An article on the letters by Andrew H. Hedges and Alex D. Smith in Mormon Historical Studies provides a glimpse into Emma's thoughts and personality.

"We have very little from Emma's hands," Hedges, an associate professor of church history and doctrine at Brigham Young University, said in a telephone interview about the article. "These may be the lengthiest documents we have generated by Emma. And so you get a chance to look into her here and see how she expresses herself, see her understanding of a complex situation — and I think it is a window into the Prophet's wife that is usually kind of closed."

Boggs, who was notorious for his "extermination order" that expelled Mormons from Missouri, was shot by an unknown assailant in May 1842. It wasn't long before blame was put at the feet of the Mormons and Joseph Smith. According to the article in Mormon Historical Studies, Missouri's request for extradition was declared improper by an Illinois judge in January 1843. However, before that decision the governor of Illinois intended to arrest Joseph Smith and send him to Missouri.

"All, including Joseph, agreed that it would be foolhardy to surrender him to the Missouri authorities," Hedges and Smith write in the article. Joseph went into hiding.

Meanwhile, Emma wanted to do what she could to help her husband. With Joseph's consent, she wrote directly to the Illinois governor to ask him to reconsider trying to arrest Joseph. "You may write to him whatever you see proper," Joseph wrote (as quoted in the article), "but to go and see him, I do not give my consent at present."

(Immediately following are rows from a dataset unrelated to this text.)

-- ==== Sys2Proof/Machine/Core.lean ====
section
/-! DEFINITION. The machine as the host runs it. -/

def Sys2Proof.core : Host.Core := { State := Sys2Proof.Machine.State, Fault := Sys2Proof.Machine.Fault, Refusal := Sys2Proof.Machine.Refusal, step := Sys2Proof.Machine.step, reset := Sys2Proof.Machine.State.reset }
end

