-- ==== Sys2Proof/Tests/Slice0.lean ====
section
/-! SUPPORT. Tests against the numbers of 95_test_vectors.md and the encodings of 30_encoding.md, and a witness for the
hypotheses of each statement. No expected number here comes from the model. -/

namespace Sys2Proof.Tests
open Sys2Proof Sys2Proof.Machine

/-! ## Helpers -/

/-- The next state, where there is one. -/
def after (o : Host.Outcome State Fault Refusal) : Option State :=
  match o with
  | .next s => some s
  | .fault _ => none
  | .refused _ => none

theorem next_of_after {o : Host.Outcome State Fault Refusal} (h : (after o).isSome = true) : ∃ t, o = .next t := by
  cases o with
  | next t => exact ⟨t, rfl⟩
  | fault r => cases h
  | refused r => cases h

/-- The quanta of vector V2, the source's scenario S6. -/
def quantaV2 : Quanta := #v[100#16, 0#16, 0#16, 0#16, 0#16, 0#16, 0#16, 65535#16]

/-- The frame V2, as 95_test_vectors.md 2.3 prints it. -/
def frameV2 : List Byte :=
  [0x01, 0x80, 0xC2, 0x00, 0x00, 0x01, 0x01, 0x02, 0x03, 0x04, 0x05, 0x06, 0x88, 0x08, 0x01, 0x01, 0x00, 0x89,
   0x00, 0x64, 0x00, 0x00, 0x00, 0x00, 0x00, 0x00, 0x00, 0x00, 0x00, 0x00, 0x00, 0x00, 0xFF, 0xFF] ++
  [0x00, 0x00, 0x00, 0x00, 0x00, 0x00, 0x00, 0x00, 0x00, 0x00, 0x00, 0x00, 0x00, 0x00, 0x00, 0x00, 0x00, 0x00,
   0x00, 0x00, 0x00, 0x00, 0x00, 0x00, 0x00, 0x00, 0xA9, 0x7B]

/-- Ports that request `START` with V2's configuration. -/
def startV2 : StepInput := StepInput.starting 0x89#8 quantaV2

/-- Ports on which nothing is requested and the implementation waits. -/
def stalled : StepInput := { StepInput.quiet with stall := true }

/-- The reset state with these stimuli to come. -/
def fresh (l : List Stimulus) : State := { State.reset with inputs := l }

/-- A state in the given phase of V2's build: its configuration, the first bytes of its frame, and these registers. -/
def inBuild (ph : Phase) (wp : Nat) (acc : BitVec 32) (csum : Half) (l : List Stimulus) : State :=
  { State.reset with
    ph := ph, en := 0x89#8, q := quantaV2, wp := BitVec.ofNat 7 wp, acc := acc, csum := csum,
    fb := (List.range wp).zip frameV2, inputs := l }

/-- `DONE` of program P1 of 95_test_vectors.md. -/
def doneV2 (l : List Stimulus) : State := inBuild .done 62 0x8456#32 0x7BA9#16 l

/-- `APPEND` of program P1, before its step. -/
def appendV2 (l : List Stimulus) : State := inBuild .append 60 0x8456#32 0x7BA9#16 l

/-! ## The checks of WellFormed refuse ill-formed lines -/

theorem test_wf_good_start : (Line.start 0x89 [100, 0, 0, 0, 0, 0, 0, 65535]).wf = true := by decide
theorem test_wf_wide_enable : (Line.start 0x100 [0, 0, 0, 0, 0, 0, 0, 0]).wf = false := by decide
theorem test_wf_seven_quanta : (Line.start 0x00 [0, 0, 0, 0, 0, 0, 0]).wf = false := by decide
theorem test_wf_quantum_65536 : (Line.start 0x00 [65536, 0, 0, 0, 0, 0, 0, 0]).wf = false := by decide
theorem test_wf_wide_address : (Line.read 64).wf = false := by decide
theorem test_wf_address_63 : (Line.read 63).wf = true := by decide
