-- ==== Sys2Proof/Word.lean ====
section
/-!
DEFINITION. The words of the block: the widths that `00_scope.md` section 5 fixes.
-/
namespace Sys2Proof

/-- A PCM sample, `SAMPLE_W` = 16 bits (R4). -/
abbrev Sample := BitVec 16

/-- A raw capture element: `RAW_W` bits, 1 to 16 (R6), held in 16; the bits above `RAW_W` are 0. -/
abbrev Raw := BitVec 16

/-- A slot of the playback buffer, `SLOT_W` = 16 bits (R7). -/
abbrev Slot := BitVec 16

/-- The 16-bit immediate of a command word (R90). -/
abbrev Imm := BitVec 16

/-- A command word (R90). -/
abbrev CmdWord := BitVec 32

/-- A diagnostic counter, `CNT_W` = 32 bits (R9), and the width of a result value (R96). -/
abbrev Word32 := BitVec 32

end Sys2Proof
end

Emma wrote about ordinances, acts of Congress, the Constitution, writs of habeas corpus and other technical aspects of Joseph's situation. She pleaded about the violence the Mormons had already suffered in Missouri and how "there is not the least confidence to be placed" in Missouri's leaders.

To the last point, Carlin responded that he didn't think "any person in Illinois, or Missouri, contemplated personal injury to Mr. Smith by violence in any manner whatever."

As the Hedges and Smith article concedes, Emma's letters failed to change Carlin's mind about pursuing Joseph's arrest. Hedges and Smith do believe, however, that the letters impressed Carlin. A contemporary witness said that Carlin "expressed astonishment at the judgment and talent manifest in the manner of her address."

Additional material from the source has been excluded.